Stored items:
════════════════════
/-! ### setTabs -/

@[simp] theorem State.setTabs_aon (s : State) (c a : Nat) (l : List Word) : (s.setTabs c a l).aon = s.aon := rfl
@[simp] theorem State.setTabs_pwr (s : State) (c a : Nat) (l : List Word) : (s.setTabs c a l).pwr = s.pwr := rfl
@[simp] theorem State.setTabs_regs (s : State) (c a : Nat) (l : List Word) : (s.setTabs c a l).regs = s.regs := rfl
@[simp] theorem State.setTabs_flash (s : State) (c a : Nat) (l : List Word) : (s.setTabs c a l).flash = s.flash := rfl
@[simp] theorem State.setTabs_snap (s : State) (c a : Nat) (l : List Word) : (s.setTabs c a l).snap = s.snap := rfl
@[simp] theorem State.setTabs_effGz (s : State) (c a : Nat) (l : List Word) : (s.setTabs c a l).effGz = s.effGz := rfl
@[simp] theorem State.setTabs_seq (s : State) (c a : Nat) (l : List Word) : (s.setTabs c a l).seq = s.seq := rfl
@[simp] theorem State.setTabs_rowDone (s : State) (c a : Nat) (l : List Word) : (s.setTabs c a l).rowDone = s.rowDone := rfl
@[simp] theorem State.setTabs_rowHeld (s : State) (c a : Nat) (l : List Word) : (s.setTabs c a l).rowHeld = s.rowHeld := rfl
@[simp] theorem State.setTabs_sync (s : State) (c a : Nat) (l : List Word) : (s.setTabs c a l).sync = s.sync := rfl
@[simp] theorem State.setTabs_drive (s : State) (c a : Nat) (l : List Word) : (s.setTabs c a l).drive = s.drive := rfl
@[simp] theorem State.setTabs_filt (s : State) (c a : Nat) (l : List Word) : (s.setTabs c a l).filt = s.filt := rfl
@[simp] theorem State.setTabs_lanes (s : State) (c a : Nat) (l : List Word) : (s.setTabs c a l).lanes = s.lanes := rfl
@[simp] theorem State.setTabs_dets (s : State) (c a : Nat) (l : List Word) : (s.setTabs c a l).dets = s.dets := rfl
@[simp] theorem State.setTabs_reserve (s : State) (c a : Nat) (l : List Word) : (s.setTabs c a l).reserve = s.reserve := rfl
@[simp] theorem State.setTabs_cal (s : State) (c a : Nat) (l : List Word) : (s.setTabs c a l).cal = s.cal := rfl
@[simp] theorem State.setTabs_cald (s : State) (c a : Nat) (l : List Word) : (s.setTabs c a l).cald = s.cald := rfl
@[simp] theorem State.setTabs_pace (s : State) (c a : Nat) (l : List Word) : (s.setTabs c a l).pace = s.pace := rfl
@[simp] theorem State.setTabs_sched (s : State) (c a : Nat) (l : List Word) : (s.setTabs c a l).sched = s.sched := rfl
@[simp] theorem State.setTabs_queue (s : State) (c a : Nat) (l : List Word) : (s.setTabs c a l).queue = s.queue := rfl
@[simp] theorem State.setTabs_ring (s : State) (c a : Nat) (l : List Word) : (s.setTabs c a l).ring = s.ring := rfl
@[simp] theorem State.setTabs_port (s : State) (c a : Nat) (l : List Word) : (s.setTabs c a l).port = s.port := rfl
@[simp] theorem State.setTabs_nvm (s : State) (c a : Nat) (l : List Word) : (s.setTabs c a l).nvm = s.nvm := rfl
@[simp] theorem State.setTabs_sec (s : State) (c a : Nat) (l : List Word) : (s.setTabs c a l).sec = s.sec := rfl
@[simp] theorem State.setTabs_geyser (s : State) (c a : Nat) (l : List Word) : (s.setTabs c a l).geyser = s.geyser := rfl
@[simp] theorem State.setTabs_fmon (s : State) (c a : Nat) (l : List Word) : (s.setTabs c a l).fmon = s.fmon := rfl
@[simp] theorem State.setTabs_lib (s : State) (c a : Nat) (l : List Word) : (s.setTabs c a l).lib = s.lib := rfl
@[simp] theorem State.setTabs_freeCtr (s : State) (c a : Nat) (l : List Word) : (s.setTabs c a l).freeCtr = s.freeCtr := rfl
@[simp] theorem State.setTabs_pending (s : State) (c a : Nat) (l : List Word) : (s.setTabs c a l).pending = s.pending := rfl

/-! ### clearTab -/

@[simp] theorem State.clearTab_aon (s : State) (c : Nat) : (s.clearTab c).aon = s.aon := rfl
@[simp] theorem State.clearTab_pwr (s : State) (c : Nat) : (s.clearTab c).pwr = s.pwr := rfl
@[simp] theorem State.clearTab_regs (s : State) (c : Nat) : (s.clearTab c).regs = s.regs := rfl
@[simp] theorem State.clearTab_flash (s : State) (c : Nat) : (s.clearTab c).flash = s.flash := rfl
@[simp] theorem State.clearTab_snap (s : State) (c : Nat) : (s.clearTab c).snap = s.snap := rfl
@[simp] theorem State.clearTab_effGz (s : State) (c : Nat) : (s.clearTab c).effGz = s.effGz := rfl
@[simp] theorem State.clearTab_seq (s : State) (c : Nat) : (s.clearTab c).seq = s.seq := rfl
@[simp] theorem State.clearTab_rowDone (s : State) (c : Nat) : (s.clearTab c).rowDone = s.rowDone := rfl
@[simp] theorem State.clearTab_rowHeld (s : State) (c : Nat) : (s.clearTab c).rowHeld = s.rowHeld := rfl
@[simp] theorem State.clearTab_sync (s : State) (c : Nat) : (s.clearTab c).sync = s.sync := rfl
@[simp] theorem State.clearTab_drive (s : State) (c : Nat) : (s.clearTab c).drive = s.drive := rfl
@[simp] theorem State.clearTab_filt (s : State) (c : Nat) : (s.clearTab c).filt = s.filt := rfl
@[simp] theorem State.clearTab_lanes (s : State) (c : Nat) : (s.clearTab c).lanes = s.lanes := rfl
@[simp] theorem State.clearTab_dets (s : State) (c : Nat) : (s.clearTab c).dets = s.dets := rfl
@[simp] theorem State.clearTab_reserve (s : State) (c : Nat) : (s.clearTab c).reserve = s.reserve := rfl
@[simp] theorem State.clearTab_cal (s : State) (c : Nat) : (s.clearTab c).cal = s.cal := rfl
@[simp] theorem State.clearTab_cald (s : State) (c : Nat) : (s.clearTab c).cald = s.cald := rfl
@[simp] theorem State.clearTab_pace (s : State) (c : Nat) : (s.clearTab c).pace = s.pace := rfl
@[simp] theorem State.clearTab_sched (s : State) (c : Nat) : (s.clearTab c).sched = s.sched := rfl
@[simp] theorem State.clearTab_queue (s : State) (c : Nat) : (s.clearTab c).queue = s.queue := rfl
@[simp] theorem State.clearTab_ring (s : State) (c : Nat) : (s.clearTab c).ring = s.ring := rfl
@[simp] theorem State.clearTab_port (s : State) (c : Nat) : (s.clearTab c).port = s.port := rfl
@[simp] theorem State.clearTab_nvm (s : State) (c : Nat) : (s.clearTab c).nvm = s.nvm := rfl
@[simp] theorem State.clearTab_sec (s : State) (c : Nat) : (s.clearTab c).sec = s.sec := rfl
@[simp] theorem State.clearTab_geyser (s : State) (c : Nat) : (s.clearTab c).geyser = s.geyser := rfl
@[simp] theorem State.clearTab_fmon (s : State) (c : Nat) : (s.clearTab c).fmon = s.fmon := rfl
@[simp] theorem State.clearTab_lib (s : State) (c : Nat) : (s.clearTab c).lib = s.lib := rfl
@[simp] theorem State.clearTab_freeCtr (s : State) (c : Nat) : (s.clearTab c).freeCtr = s.freeCtr := rfl
@[simp] theorem State.clearTab_pending (s : State) (c : Nat) : (s.clearTab c).pending = s.pending := rfl

/-! ### flashErase -/

@[simp] theorem State.flashErase_aon (s : State) (lo hi : Nat) : (s.flashErase lo hi).aon = s.aon := rfl
@[simp] theorem State.flashErase_pwr (s : State) (lo hi : Nat) : (s.flashErase lo hi).pwr = s.pwr := rfl
@[simp] theorem State.flashErase_regs (s : State) (lo hi : Nat) : (s.flashErase lo hi).regs = s.regs := rfl
@[simp] theorem State.flashErase_tables (s : State) (lo hi : Nat) : (s.flashErase lo hi).tables = s.tables := rfl
@[simp] theorem State.flashErase_snap (s : State) (lo hi : Nat) : (s.flashErase lo hi).snap = s.snap := rfl
@[simp] theorem State.flashErase_effGz (s : State) (lo hi : Nat) : (s.flashErase lo hi).effGz = s.effGz := rfl
@[simp] theorem State.flashErase_seq (s : State) (lo hi : Nat) : (s.flashErase lo hi).seq = s.seq := rfl
@[simp] theorem State.flashErase_rowDone (s : State) (lo hi : Nat) : (s.flashErase lo hi).rowDone = s.rowDone := rfl
@[simp] theorem State.flashErase_rowHeld (s : State) (lo hi : Nat) : (s.flashErase lo hi).rowHeld = s.rowHeld := rfl
@[simp] theorem State.flashErase_sync (s : State) (lo hi : Nat) : (s.flashErase lo hi).sync = s.sync := rfl
@[simp] theorem State.flashErase_drive (s : State) (lo hi : Nat) : (s.flashErase lo hi).drive = s.drive := rfl
@[simp] theorem State.flashErase_filt (s : State) (lo hi : Nat) : (s.flashErase lo hi).filt = s.filt := rfl
@[simp] theorem State.flashErase_lanes (s : State) (lo hi : Nat) : (s.flashErase lo hi).lanes = s.lanes := rfl
@[simp] theorem State.flashErase_dets (s : State) (lo hi : Nat) : (s.flashErase lo hi).dets = s.dets := rfl
@[simp] theorem State.flashErase_reserve (s : State) (lo hi : Nat) : (s.flashErase lo hi).reserve = s.reserve := rfl
@[simp] theorem State.flashErase_cal (s : State) (lo hi : Nat) : (s.flashErase lo hi).cal = s.cal := rfl
@[simp] theorem State.flashErase_cald (s : State) (lo hi : Nat) : (s.flashErase lo hi).cald = s.cald := rfl
@[simp] theorem State.flashErase_pace (s : State) (lo hi : Nat) : (s.flashErase lo hi).pace = s.pace := rfl
@[simp] theorem State.flashErase_sched (s : State) (lo hi : Nat) : (s.flashErase lo hi).sched = s.sched := rfl
@[simp] theorem State.flashErase_queue (s : State) (lo hi : Nat) : (s.flashErase lo hi).queue = s.queue := rfl
@[simp] theorem State.flashErase_ring (s : State) (lo hi : Nat) : (s.flashErase lo hi).ring = s.ring := rfl
@[simp] theorem State.flashErase_port (s : State) (lo hi : Nat) : (s.flashErase lo hi).port = s.port := rfl
@[simp] theorem State.flashErase_nvm (s : State) (lo hi : Nat) : (s.flashErase lo hi).nvm = s.nvm := rfl
@[simp] theorem State.flashErase_sec (s : State) (lo hi : Nat) : (s.flashErase lo hi).sec = s.sec := rfl
@[simp] theorem State.flashErase_geyser (s : State) (lo hi : Nat) : (s.flashErase lo hi).geyser = s.geyser := rfl
@[simp] theorem State.flashErase_fmon (s : State) (lo hi : Nat) : (s.flashErase lo hi).fmon = s.fmon := rfl
@[simp] theorem State.flashErase_lib (s : State) (lo hi : Nat) : (s.flashErase lo hi).lib = s.lib := rfl
@[simp] theorem State.flashErase_freeCtr (s : State) (lo hi : Nat) : (s.flashErase lo hi).freeCtr = s.freeCtr := rfl
@[simp] theorem State.flashErase_pending (s : State) (lo hi : Nat) : (s.flashErase lo hi).pending = s.pending := rfl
════════════════════
▶ [Problem description]:
Respond with only the number of lines in the data that include the string "dets".

▶ [Response]:
3